The development of DESID features was catalyzed by recognized needs in the air quality modeling community. Emission perturbation studies are a fundamental application of air quality modeling and analysis and include important objectives like source attribution, estimation of the benefits of policies under consideration, and trends analysis. For example, in the 2012 PM National Ambient Air Quality Standard Regulatory Impact Analysis (US EPA, 2012), multiple annual emission fields were developed that reduced emissions of specific PM2.5 precursors by fixed percentages in selected regions to inform modeling of the emission reductions needed to meet standard levels (e.g., National Ambient Air Quality Standards). The modification of a base emissions dataset to develop many new emission datasets is costly, time-consuming, and requires storage. With DESID, these relatively straightforward perturbation cases can be directly programmed, executed, and confirmed with no increased storage cost (unless diagnostic files are written). Moreover, this aspect is highly valuable for deployment of CTMs on cloud-computing platforms where storage needs are monetized and producing alternative emission input files can result in significant additional costs.
Beyond introducing efficiencies for standard perturbation exercises, DESID benefits have also been demonstrated for air quality research efforts, specifically for improving speciation of bulk pollutants like PM and volatile organic compounds (VOCs). For example, organic PM mass and ozone predictions are significantly impacted by emissions of primary organic aerosol (POA) and emissions of volatile chemical products (VCPs) (Lu et al., 2020; Qin et al., 2021). For more than a decade, POA emissions have been demonstrated to partition dynamically between the particle and gas phases (Robinson et al., 2007). To account for this behavior, the POA emission rate is typically distributed from one emission variable to several CTM species, each with a different volatility. These volatility distributions vary among source types. Some sources, like motor vehicles, are relatively well understood, whereas others, like biomass burning, are exceedingly complex and remain challenging despite increasing attention. VCPs have recently received increased attention as it has been acknowledged that their role as sources of carbon pollution has increased as other sources (e.g., vehicles, industry) have become cleaner through regulatory actions. Although VCPs have been treated by emission inventories for decades, there are large uncertainties in their estimation and speciation methods that are currently being addressed. Over time, the data gathered from the research community for POA and VCPs must be incorporated into existing operational emissions inventory and modeling tools. Part of that evolution though, involves using CTMs to reduce the uncertainty in the updated parameters, quantify changes in PM model performance, and estimate the impact they have on strategies for attaining ambient air quality standards. For example, proposed VCP-speciated emissions can be scaled online to typical reference pollutants like CO or non-methane organic gases (NMOG). DESID features allow researchers to bypass creation of alternative bottom-up emission datasets or extensive modification of input files leading to greater transparency, automated documentation of experimental scale factors, and more time for data interpretation.

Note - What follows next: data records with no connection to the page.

-- ==== Sys2Proof/Laws/State.lean ====
section
/-! SUPPORT. What the updates of one field leave of every other field, and what the tables read after an update. -/
namespace Sys2Proof.Machine

variable (s : State)

@[simp] theorem setR_mem (off : Nat) (v : Word) : (setR off v s).mem = s.mem := rfl
@[simp] theorem setR_poison (off : Nat) (v : Word) : (setR off v s).poison = s.poison := rfl
@[simp] theorem setR_acc (off : Nat) (v : Word) : (setR off v s).acc = s.acc := rfl
@[simp] theorem setR_path (off : Nat) (v : Word) : (setR off v s).path = s.path := rfl
@[simp] theorem setR_signals (off : Nat) (v : Word) : (setR off v s).signals = s.signals := rfl
@[simp] theorem setR_bundles (off : Nat) (v : Word) : (setR off v s).bundles = s.bundles := rfl
@[simp] theorem setR_domains (off : Nat) (v : Word) : (setR off v s).domains = s.domains := rfl
@[simp] theorem setR_tiles (off : Nat) (v : Word) : (setR off v s).tiles = s.tiles := rfl
@[simp] theorem setR_ports (off : Nat) (v : Word) : (setR off v s).ports = s.ports := rfl
@[simp] theorem setR_opens (off : Nat) (v : Word) : (setR off v s).opens = s.opens := rfl
@[simp] theorem setR_locals (off : Nat) (v : Word) : (setR off v s).locals = s.locals := rfl
@[simp] theorem setR_dropped (off : Nat) (v : Word) : (setR off v s).dropped = s.dropped := rfl
@[simp] theorem setR_nextTag (off : Nat) (v : Word) : (setR off v s).nextTag = s.nextTag := rfl
@[simp] theorem setR_mcasts (off : Nat) (v : Word) : (setR off v s).mcasts = s.mcasts := rfl
@[simp] theorem setR_rmaps (off : Nat) (v : Word) : (setR off v s).rmaps = s.rmaps := rfl
@[simp] theorem setR_phaseSlots (off : Nat) (v : Word) : (setR off v s).phaseSlots = s.phaseSlots := rfl
@[simp] theorem setR_queues (off : Nat) (v : Word) : (setR off v s).queues = s.queues := rfl
@[simp] theorem setR_turns (off : Nat) (v : Word) : (setR off v s).turns = s.turns := rfl
@[simp] theorem setR_stalled (off : Nat) (v : Word) : (setR off v s).stalled = s.stalled := rfl
@[simp] theorem setR_stagePorts (off : Nat) (v : Word) : (setR off v s).stagePorts = s.stagePorts := rfl
@[simp] theorem setR_versions (off : Nat) (v : Word) : (setR off v s).versions = s.versions := rfl
@[simp] theorem setR_replays (off : Nat) (v : Word) : (setR off v s).replays = s.replays := rfl
@[simp] theorem setR_reds (off : Nat) (v : Word) : (setR off v s).reds = s.reds := rfl
@[simp] theorem setR_runs (off : Nat) (v : Word) : (setR off v s).runs = s.runs := rfl
@[simp] theorem setR_panSlots (off : Nat) (v : Word) : (setR off v s).panSlots = s.panSlots := rfl
@[simp] theorem setR_harvest (off : Nat) (v : Word) : (setR off v s).harvest = s.harvest := rfl
@[simp] theorem setR_harvested (off : Nat) (v : Word) : (setR off v s).harvested = s.harvested := rfl
@[simp] theorem setR_restoring (off : Nat) (v : Word) : (setR off v s).restoring = s.restoring := rfl
@[simp] theorem setR_checks (off : Nat) (v : Word) : (setR off v s).checks = s.checks := rfl
@[simp] theorem setR_swap (off : Nat) (v : Word) : (setR off v s).swap = s.swap := rfl
@[simp] theorem setR_tmErrors (off : Nat) (v : Word) : (setR off v s).tmErrors = s.tmErrors := rfl
@[simp] theorem setR_swapWaits (off : Nat) (v : Word) : (setR off v s).swapWaits = s.swapWaits := rfl
@[simp] theorem setR_far (off : Nat) (v : Word) : (setR off v s).far = s.far := rfl
@[simp] theorem setR_ctxs (off : Nat) (v : Word) : (setR off v s).ctxs = s.ctxs := rfl
@[simp] theorem setR_parts (off : Nat) (v : Word) : (setR off v s).parts = s.parts := rfl
@[simp] theorem setR_prtRun (off : Nat) (v : Word) : (setR off v s).prtRun = s.prtRun := rfl
@[simp] theorem setR_hostQs (off : Nat) (v : Word) : (setR off v s).hostQs = s.hostQs := rfl
@[simp] theorem setR_hostTurn (off : Nat) (v : Word) : (setR off v s).hostTurn = s.hostTurn := rfl
@[simp] theorem setR_mgmt (off : Nat) (v : Word) : (setR off v s).mgmt = s.mgmt := rfl
@[simp] theorem setR_power (off : Nat) (v : Word) : (setR off v s).power = s.power := rfl
@[simp] theorem setR_pins (off : Nat) (v : Word) : (setR off v s).pins = s.pins := rfl
@[simp] theorem setR_now (off : Nat) (v : Word) : (setR off v s).now = s.now := rfl
@[simp] theorem setR_posted (off : Nat) (v : Word) : (setR off v s).posted = s.posted := rfl
@[simp] theorem setR_free (off : Nat) (v : Word) : (setR off v s).free = s.free := rfl
@[simp] theorem setR_out (off : Nat) (v : Word) : (setR off v s).out = s.out := rfl
@[simp] theorem setR_pending (off : Nat) (v : Word) : (setR off v s).pending = s.pending := rfl

@[simp] theorem put_mem (off : Nat) (f : Fld) (v : Nat) : (put off f v s).mem = s.mem := rfl
@[simp] theorem put_poison (off : Nat) (f : Fld) (v : Nat) : (put off f v s).poison = s.poison := rfl
@[simp] theorem put_acc (off : Nat) (f : Fld) (v : Nat) : (put off f v s).acc = s.acc := rfl
@[simp] theorem put_path (off : Nat) (f : Fld) (v : Nat) : (put off f v s).path = s.path := rfl
@[simp] theorem put_signals (off : Nat) (f : Fld) (v : Nat) : (put off f v s).signals = s.signals := rfl
@[simp] theorem put_bundles (off : Nat) (f : Fld) (v : Nat) : (put off f v s).bundles = s.bundles := rfl
@[simp] theorem put_domains (off : Nat) (f : Fld) (v : Nat) : (put off f v s).domains = s.domains := rfl
@[simp] theorem put_tiles (off : Nat) (f : Fld) (v : Nat) : (put off f v s).tiles = s.tiles := rfl
@[simp] theorem put_ports (off : Nat) (f : Fld) (v : Nat) : (put off f v s).ports = s.ports := rfl
@[simp] theorem put_opens (off : Nat) (f : Fld) (v : Nat) : (put off f v s).opens = s.opens := rfl
@[simp] theorem put_locals (off : Nat) (f : Fld) (v : Nat) : (put off f v s).locals = s.locals := rfl
@[simp] theorem put_dropped (off : Nat) (f : Fld) (v : Nat) : (put off f v s).dropped = s.dropped := rfl
@[simp] theorem put_nextTag (off : Nat) (f : Fld) (v : Nat) : (put off f v s).nextTag = s.nextTag := rfl
@[simp] theorem put_mcasts (off : Nat) (f : Fld) (v : Nat) : (put off f v s).mcasts = s.mcasts := rfl
@[simp] theorem put_rmaps (off : Nat) (f : Fld) (v : Nat) : (put off f v s).rmaps = s.rmaps := rfl
@[simp] theorem put_phaseSlots (off : Nat) (f : Fld) (v : Nat) : (put off f v s).phaseSlots = s.phaseSlots := rfl
@[simp] theorem put_queues (off : Nat) (f : Fld) (v : Nat) : (put off f v s).queues = s.queues := rfl
@[simp] theorem put_turns (off : Nat) (f : Fld) (v : Nat) : (put off f v s).turns = s.turns := rfl
@[simp] theorem put_stalled (off : Nat) (f : Fld) (v : Nat) : (put off f v s).stalled = s.stalled := rfl
@[simp] theorem put_stagePorts (off : Nat) (f : Fld) (v : Nat) : (put off f v s).stagePorts = s.stagePorts := rfl
@[simp] theorem put_versions (off : Nat) (f : Fld) (v : Nat) : (put off f v s).versions = s.versions := rfl
@[simp] theorem put_replays (off : Nat) (f : Fld) (v : Nat) : (put off f v s).replays = s.replays := rfl
@[simp] theorem put_reds (off : Nat) (f : Fld) (v : Nat) : (put off f v s).reds = s.reds := rfl
@[simp] theorem put_runs (off : Nat) (f : Fld) (v : Nat) : (put off f v s).runs = s.runs := rfl
@[simp] theorem put_panSlots (off : Nat) (f : Fld) (v : Nat) : (put off f v s).panSlots = s.panSlots := rfl
@[simp] theorem put_harvest (off : Nat) (f : Fld) (v : Nat) : (put off f v s).harvest = s.harvest := rfl
@[simp] theorem put_harvested (off : Nat) (f : Fld) (v : Nat) : (put off f v s).harvested = s.harvested := rfl
@[simp] theorem put_restoring (off : Nat) (f : Fld) (v : Nat) : (put off f v s).restoring = s.restoring := rfl
@[simp] theorem put_checks (off : Nat) (f : Fld) (v : Nat) : (put off f v s).checks = s.checks := rfl
@[simp] theorem put_swap (off : Nat) (f : Fld) (v : Nat) : (put off f v s).swap = s.swap := rfl
@[simp] theorem put_tmErrors (off : Nat) (f : Fld) (v : Nat) : (put off f v s).tmErrors = s.tmErrors := rfl
@[simp] theorem put_swapWaits (off : Nat) (f : Fld) (v : Nat) : (put off f v s).swapWaits = s.swapWaits := rfl
@[simp] theorem put_far (off : Nat) (f : Fld) (v : Nat) : (put off f v s).far = s.far := rfl
@[simp] theorem put_ctxs (off : Nat) (f : Fld) (v : Nat) : (put off f v s).ctxs = s.ctxs := rfl
@[simp] theorem put_parts (off : Nat) (f : Fld) (v : Nat) : (put off f v s).parts = s.parts := rfl
@[simp] theorem put_prtRun (off : Nat) (f : Fld) (v : Nat) : (put off f v s).prtRun = s.prtRun := rfl
@[simp] theorem put_hostQs (off : Nat) (f : Fld) (v : Nat) : (put off f v s).hostQs = s.hostQs := rfl
@[simp] theorem put_hostTurn (off : Nat) (f : Fld) (v : Nat) : (put off f v s).hostTurn = s.hostTurn := rfl
@[simp] theorem put_mgmt (off : Nat) (f : Fld) (v : Nat) : (put off f v s).mgmt = s.mgmt := rfl
@[simp] theorem put_power (off : Nat) (f : Fld) (v : Nat) : (put off f v s).power = s.power := rfl
@[simp] theorem put_pins (off : Nat) (f : Fld) (v : Nat) : (put off f v s).pins = s.pins := rfl
@[simp] theorem put_now (off : Nat) (f : Fld) (v : Nat) : (put off f v s).now = s.now := rfl
@[simp] theorem put_posted (off : Nat) (f : Fld) (v : Nat) : (put off f v s).posted = s.posted := rfl
@[simp] theorem put_free (off : Nat) (f : Fld) (v : Nat) : (put off f v s).free = s.free := rfl
@[simp] theorem put_out (off : Nat) (f : Fld) (v : Nat) : (put off f v s).out = s.out := rfl
@[simp] theorem put_pending (off : Nat) (f : Fld) (v : Nat) : (put off f v s).pending = s.pending := rfl
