-- ==== Sys2Proof/Laws/Ops.lean ====
section
/-! SUPPORT. What the shared operations can do: register writes, the ledger's record of a posting, the statistics counters, and
the settling of what memory operations owe. -/
namespace Sys2Proof.Machine

variable {s t u : State} {W V : Nat → Prop}

/-! ### Operations that touch registers, the number of postings and the trace alone -/

/-- `t` differs from `s` at most in the registers in `W`, in the number of postings and in what has left the device, and keeps
the canonical form of the registers. -/
def Touches (W : Nat → Prop) (s t : State) : Prop :=
  (∃ r n o, t = { s with regs := r, posted := n, out := o }) ∧
    (s.RegsWf → t.RegsWf ∧ ∀ a, ¬ W a → t.reg a = s.reg a)

theorem Touches.refl (W : Nat → Prop) (s : State) : Touches W s s := ⟨⟨_, _, _, rfl⟩, fun h => ⟨h, fun _ _ => rfl⟩⟩

theorem Touches.trans (h : Touches W s t) (g : Touches W t u) : Touches W s u := by
  obtain ⟨⟨_, _, _, ht⟩, hw⟩ := h
  obtain ⟨⟨_, _, _, hu⟩, gw⟩ := g
  refine ⟨⟨_, _, _, by rw [hu, ht]⟩, fun hs => ?_⟩
  obtain ⟨h1, h2⟩ := hw hs
  obtain ⟨g1, g2⟩ := gw h1
  exact ⟨g1, fun a ha => (g2 a ha).trans (h2 a ha)⟩

theorem Touches.mono (h : Touches W s t) (hv : ∀ a, W a → V a) : Touches V s t :=
  ⟨h.1, fun hs => ⟨(h.2 hs).1, fun a ha => (h.2 hs).2 a fun hw => ha (hv a hw)⟩⟩

theorem touches_setR {off : Nat} (h : W off) (v : Word) (s : State) : Touches W s (setR off v s) :=
  ⟨⟨_, _, _, rfl⟩, fun hs => ⟨RegsWf_setR hs _ _, fun _ ha => reg_setR_ne hs _ fun e => ha (e ▸ h)⟩⟩
theorem touches_put {off : Nat} (h : W off) (f : Fld) (v : Nat) (s : State) : Touches W s (put off f v s) := touches_setR h _ s
theorem touches_raise {off : Nat} (h : W off) (f : Fld) (s : State) : Touches W s (raise off f s) := touches_setR h _ s
theorem touches_emit (o : Output) (s : State) : Touches W s (emit o s) :=
  ⟨⟨_, _, _, rfl⟩, fun hs => ⟨hs, fun _ _ => rfl⟩⟩
theorem touches_forEach {α : Type} {f : α → State → State} {l : List α} (hf : ∀ a ∈ l, ∀ t, Touches W t (f a t)) (s : State) :
    Touches W s (forEach l f s) := by
  induction l generalizing s with
  | nil => exact Touches.refl _ _
  | cons a l ih =>
    exact (hf a (List.mem_cons_self ..) s).trans (ih (fun b hb => hf b (List.mem_cons_of_mem _ hb)) _)
theorem touches_when {c : Bool} {f : State → State} (hf : ∀ t, Touches W t (f t)) (s : State) : Touches W s (when c f s) := by
  cases c
  · exact Touches.refl _ _
  · exact hf s

/-- A counter's increment touches the counter. -/
theorem touches_addCount {off : Nat} (h : W off) (n : Nat) (s : State) : Touches W s (addCount off n s) := by
  unfold addCount; dsimp only; split
  · exact (touches_put h _ _ _).trans (touches_put h _ _ _)
  · exact touches_put h _ _ _

/-- Words written to consecutive registers touch those registers. -/
theorem touches_setWords {off : Nat} {ws : List Word} (h : ∀ i < ws.length, W (off + 8 * i)) (s : State) :
    Touches W s (setWords off ws s) :=
  touches_forEach (fun x hx _ => touches_setR (h x.2 (by
    have := List.mem_zipIdx hx; omega)) _ _) s

/-- An interrupt to a vector within the PF's table is sent. -/
theorem touches_sendMsix_pf {v : Nat} (hv : v < 2048) (s : State) : Touches W s (sendMsix 0 v s) := by
  simp only [sendMsix, if_true, hv]
  exact touches_emit _ _

theorem touches_record1 (p : Posting) (s : State) : Touches IsLedger s (record1 p s) := by
  have hl : ∀ a : Nat, 0x10000 ≤ a → a < 0x20000 → IsLedger a := fun a h g => ⟨h, g⟩
  have hw (off : Nat) (ho : 0x10000 ≤ off) (ho' : off + 32 ≤ 0x20000) (t : State) :
      Touches IsLedger t (setWords off (p.words s) t) := touches_setWords (fun i hi => by
        have hi : i < 4 := by simpa [Posting.words] using hi
        exact hl _ (by omega) (by omega)) t
  unfold record1
  extract_lets ws wp full s1 s2 s3 s4 s5 s6 s7
  have h1 : Touches IsLedger s s1 := ⟨⟨_, _, _, rfl⟩, fun h => ⟨h, fun _ _ => rfl⟩⟩
  have h2 : Touches IsLedger s1 s2 := touches_addCount (hl _ (by decide) (by decide)) 1 _
  have h3 : Touches IsLedger s2 s3 := by
    unfold s3; split
    · exact (touches_raise (hl _ (by decide) (by decide)) _ _).trans (touches_addCount (hl _ (by decide) (by decide)) _ _)
    · refine (touches_put (hl _ (by decide) (by decide)) _ _ _).trans (hw _ ?_ ?_ _)
      · simp only [Reg.ERR_ENTRY]; omega
      · have := Nat.mod_lt wp (show 256 > 0 by decide)
        simp only [Reg.ERR_ENTRY]; omega
  have h4 : Touches IsLedger s3 s4 := touches_put (hl _ (by decide) (by decide)) _ _ _
  have h5 : Touches IsLedger s4 s5 := by
    unfold s5; split
    · exact Touches.refl _ _
    · exact (hw _ (by decide) (by decide) _).trans (touches_raise (hl _ (by decide) (by decide)) _ _)
  have h6 : Touches IsLedger s5 s6 := by
    unfold s6; split
    · exact Touches.refl _ _
    · exact (hw _ (by decide) (by decide) _).trans (touches_raise (hl _ (by decide) (by decide)) _ _)
  refine h1.trans (h2.trans (h3.trans (h4.trans (h5.trans (h6.trans ?_)))))
  split
  · exact Touches.refl _ _
  · refine Touches.trans (t := s7) (touches_raise (hl Reg.ERR_STATUS (by decide) (by decide)) _ _) ?_
    split
    · refine touches_sendMsix_pf ?_ _
      have := Word.get_lt (s7.reg Reg.ERR_CTRL) p.sev.vec
      cases hp : p.sev <;> simp only [hp, State.fld] at * <;> exact this
    · exact Touches.refl _ _

theorem touches_recordAll (n : Nat) (ps : List Posting) (s : State) : Touches IsLedger s (recordAll n ps s) := by
  induction n generalizing ps s with
  | zero => exact Touches.refl _ _
  | succ n ih =>
    cases ps with
    | nil => exact Touches.refl _ _
    | cons p ps => exact (touches_record1 p s).trans (ih _ _)

/-- A posting's record touches the ledger alone. -/
theorem touches_record (p : Posting) (s : State) : Touches IsLedger s (record p s) := touches_recordAll 3 [p] s

/-- A statistics counter's increment touches the counter, and the ledger where it saturates (R10). -/
theorem touches_bumpBy (off n : Nat) (s : State) : Touches (fun a => a = off ∨ IsLedger a) s (bumpBy off n s) := by
  unfold bumpBy
  dsimp only
  split
  · exact (touches_addCount (.inl rfl) n s).trans ((touches_record _ _).mono fun _ h => .inr h)
  · exact touches_addCount (.inl rfl) n s

theorem touches_bump (off : Nat) (s : State) : Touches (fun a => a = off ∨ IsLedger a) s (bump off s) := touches_bumpBy off 1 s

/-- A CORRECTED posting touches the ledger alone (R32). -/
theorem touches_postCorrected (code : Nat) (unit : LUnit) (ctx dom : Option Nat) (detail : Nat) (s : State) :
    Touches IsLedger s (postCorrected code unit ctx dom detail s) := touches_record _ _

theorem Touches.regsWf (h : Touches W s t) (hs : s.RegsWf) : t.RegsWf := (h.2 hs).1
theorem Touches.reg (h : Touches W s t) (hs : s.RegsWf) {a : Nat} (ha : ¬ W a) : t.reg a = s.reg a := (h.2 hs).2 a ha
theorem Touches.fld (h : Touches W s t) (hs : s.RegsWf) {a : Nat} (ha : ¬ W a) (f : Fld) : t.fld a f = s.fld a f := by
  rw [State.fld, h.reg hs ha, State.fld]

/-! ### What memory operations owe -/

theorem settleN_of_nothing_owed (n : Nat) (h : s.path.owed = []) : settleN n s = s := by
  cases n with
  | zero => rfl
  | succ n => simp [settleN, h]

/-- With nothing owed, settling changes nothing. -/
theorem settle_of_nothing_owed (h : s.path.owed = []) : settle s = s := by
  unfold settle
  rw [settleN_of_nothing_owed _ h]
  cases s with | mk regs mem poison acc path => ?_
  cases path
  simp_all [setPath]

/-- After settling nothing is owed. -/
@[simp] theorem settle_owed (s : State) : (settle s).path.owed = [] := rfl

end Sys2Proof.Machine
end

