/-- The re-arm test may set ARMED and nothing else. -/
theorem touches_wmRearm (off : Nat) (s : State) : Touches (fun a => a = off) s (wmRearm off s) := by
  unfold wmRearm
  split
  · exact touches_raise (W := fun a => a = off) rfl _ _
  · exact Touches.refl _ _
theorem fld_wmRearm (h : s.RegsWf) (off : Nat) {f : Fld} (hf : F.CHN_WM_ARMED.Apart f) : (wmRearm off s).fld off f = s.fld off f := by
  unfold wmRearm
  split
  · exact fld_raise_apart h off (by decide) hf
  · rfl

theorem touches_wmMarks (w : WmSel) (v : Word) (s : State) : Touches (fun a => a = wmReg w ∨ a = wmStatus w) s (wmMarks w v s) := by
  unfold wmMarks
  split
  · exact touches_raise (.inr rfl) _ _
  · exact (touches_put (.inl rfl) _ _ _).trans (touches_put (.inl rfl) _ _ _)
theorem fld_wmMarks_high (h : s.RegsWf) (w : WmSel) (v : Word) : (wmMarks w v s).fld (wmReg w) F.CHN_WM_HIGH =
    if v.get F.CHN_WM_LOW ≤ v.get F.CHN_WM_HIGH then v.get F.CHN_WM_HIGH else s.fld (wmReg w) F.CHN_WM_HIGH := by
  unfold wmMarks
  split
  · rw [if_neg (by omega), fld_raise_ne h _ _ (wmStatus_ne w).symm]
  · rw [if_pos (by omega), fld_put_apart (RegsWf_put h _ _ _) _ (by decide) (by decide), fld_put_same h _ (by decide), Word.get_mod]
theorem fld_wmMarks_low (h : s.RegsWf) (w : WmSel) (v : Word) : (wmMarks w v s).fld (wmReg w) F.CHN_WM_LOW =
    if v.get F.CHN_WM_LOW ≤ v.get F.CHN_WM_HIGH then v.get F.CHN_WM_LOW else s.fld (wmReg w) F.CHN_WM_LOW := by
  unfold wmMarks
  split
  · rw [if_neg (by omega), fld_raise_ne h _ _ (wmStatus_ne w).symm]
  · rw [if_pos (by omega), fld_put_same (RegsWf_put h _ _ _) _ (by decide), Word.get_mod]
theorem fld_wmMarks_apart (h : s.RegsWf) (w : WmSel) (v : Word) {f : Fld} (hh : F.CHN_WM_HIGH.Apart f) (hl : F.CHN_WM_LOW.Apart f) :
    (wmMarks w v s).fld (wmReg w) f = s.fld (wmReg w) f := by
  unfold wmMarks
  split
  · exact fld_raise_ne h _ _ (wmStatus_ne w).symm
  · rw [fld_put_apart (RegsWf_put h _ _ _) _ (by decide) hl, fld_put_apart h _ (by decide) hh]
theorem reg_wmMarks_status (h : s.RegsWf) (w : WmSel) (v : Word) : (wmMarks w v s).reg (wmStatus w) =
    if v.get F.CHN_WM_LOW ≤ v.get F.CHN_WM_HIGH then s.reg (wmStatus w) else (s.reg (wmStatus w)).put ⟨0, 0⟩ 1 := by
  unfold wmMarks
  split
  · rw [if_neg (by omega), reg_raise_same h]
  · rw [if_pos (by omega), reg_put_ne (RegsWf_put h _ _ _) _ _ (wmStatus_ne w), reg_put_ne h _ _ (wmStatus_ne w)]
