def decode23 (a : ThreadAt) (w : W32) : Option Instr :=
  if fld w 0 7 == 0 then
    some (.fadd a { rd := fld w 21 5, ra := fld w 16 5, rb := fld w 11 5, d := flag w 10, rm := fld w 7 3 })
  else if fld w 0 7 == 1 then
    some (.fsub a { rd := fld w 21 5, ra := fld w 16 5, rb := fld w 11 5, d := flag w 10, rm := fld w 7 3 })
  else if fld w 0 7 == 2 then
    some (.fmul a { rd := fld w 21 5, ra := fld w 16 5, rb := fld w 11 5, d := flag w 10, rm := fld w 7 3 })
  else if fld w 0 7 == 3 then
    some (.fdiv a { rd := fld w 21 5, ra := fld w 16 5, rb := fld w 11 5, d := flag w 10, rm := fld w 7 3 })
  else if fld w 11 5 == 0 && fld w 0 7 == 4 then
    some (.fsqrt a { rd := fld w 21 5, ra := fld w 16 5, d := flag w 10, rm := fld w 7 3 })
  else if fld w 0 10 == 5 then
    some (.fmin a { rd := fld w 21 5, ra := fld w 16 5, rb := fld w 11 5, d := flag w 10 })
  else if fld w 0 10 == 6 then
    some (.fmax a { rd := fld w 21 5, ra := fld w 16 5, rb := fld w 11 5, d := flag w 10 })
  else if fld w 0 10 == 7 then
    some (.fsgnC a { rd := fld w 21 5, ra := fld w 16 5, rb := fld w 11 5, d := flag w 10 })
  else if fld w 0 10 == 8 then
    some (.fsgnN a { rd := fld w 21 5, ra := fld w 16 5, rb := fld w 11 5, d := flag w 10 })
  else if fld w 0 10 == 9 then
    some (.fsgnX a { rd := fld w 21 5, ra := fld w 16 5, rb := fld w 11 5, d := flag w 10 })
  else if fld w 0 10 == 0xa then
    some (.feq a { rd := fld w 21 5, ra := fld w 16 5, rb := fld w 11 5, d := flag w 10 })
  else if fld w 0 10 == 0xb then
    some (.flt a { rd := fld w 21 5, ra := fld w 16 5, rb := fld w 11 5, d := flag w 10 })
  else if fld w 0 10 == 0xc then
    some (.fle a { rd := fld w 21 5, ra := fld w 16 5, rb := fld w 11 5, d := flag w 10 })
  else if fld w 11 5 == 0 && fld w 0 10 == 0xd then
    some (.fclass a { rd := fld w 21 5, ra := fld w 16 5, d := flag w 10 })
  else if fld w 11 5 == 0 && fld w 0 7 == 0xe then
    some (.ftoiS64 a { rd := fld w 21 5, ra := fld w 16 5, d := flag w 10, rm := fld w 7 3 })
  else if fld w 11 5 == 0 && fld w 0 7 == 0xf then
    some (.ftoiU64 a { rd := fld w 21 5, ra := fld w 16 5, d := flag w 10, rm := fld w 7 3 })
  else if fld w 11 5 == 0 && fld w 0 7 == 0x10 then
    some (.ftoiS32 a { rd := fld w 21 5, ra := fld w 16 5, d := flag w 10, rm := fld w 7 3 })
  else if fld w 11 5 == 0 && fld w 0 7 == 0x11 then
    some (.ftoiU32 a { rd := fld w 21 5, ra := fld w 16 5, d := flag w 10, rm := fld w 7 3 })
  else if fld w 11 5 == 0 && fld w 0 7 == 0x12 then
    some (.itofS64 a { rd := fld w 21 5, ra := fld w 16 5, d := flag w 10, rm := fld w 7 3 })
  else if fld w 11 5 == 0 && fld w 0 7 == 0x13 then
    some (.itofU64 a { rd := fld w 21 5, ra := fld w 16 5, d := flag w 10, rm := fld w 7 3 })
  else if fld w 11 5 == 0 && fld w 0 7 == 0x14 then
    some (.itofS32 a { rd := fld w 21 5, ra := fld w 16 5, d := flag w 10, rm := fld w 7 3 })
  else if fld w 11 5 == 0 && fld w 0 7 == 0x15 then
    some (.itofU32 a { rd := fld w 21 5, ra := fld w 16 5, d := flag w 10, rm := fld w 7 3 })
  else if fld w 10 6 == 0 && fld w 0 7 == 0x16 then
    some (.fnarrow a { rd := fld w 21 5, ra := fld w 16 5, rm := fld w 7 3 })
  else if fld w 10 6 == 0 && fld w 0 7 == 0x17 then
    some (.fwiden a { rd := fld w 21 5, ra := fld w 16 5, rm := fld w 7 3 })
  else if fld w 11 5 == 0 && fld w 0 10 == 0x18 then
    some (.movfx a { rd := fld w 21 5, ra := fld w 16 5, d := flag w 10 })
  else if fld w 11 5 == 0 && fld w 0 10 == 0x19 then
    some (.movxf a { rd := fld w 21 5, ra := fld w 16 5, d := flag w 10 })
  else none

These features are further useful for integrating emissions data from multiple inventories and modeling methods, which may be an asset for state-of-the-art regional- and global-scale chemical transport modeling. Matthias et al. (2018) reviewed the landscape of top-down and bottom-up approaches for creating inventories and applying spatiotemporal allocation to generate emissions for air quality models throughout the world. While noting the benefits of integrating emerging big data sources (e.g., traffic data, agriculture practices) into strategies for creating emission inputs, they also stressed that inclusion of more data can sometimes introduce high uncertainties as well as discontinuities along, for example, political boundaries. By allowing users to employ any number of emissions files as independent data streams and apply region-based scaling to activate or deactivate particular streams in specific areas of the modeling domain, DESID makes it feasible to explore hybrid configurations of emission inputs from a variety of datasets.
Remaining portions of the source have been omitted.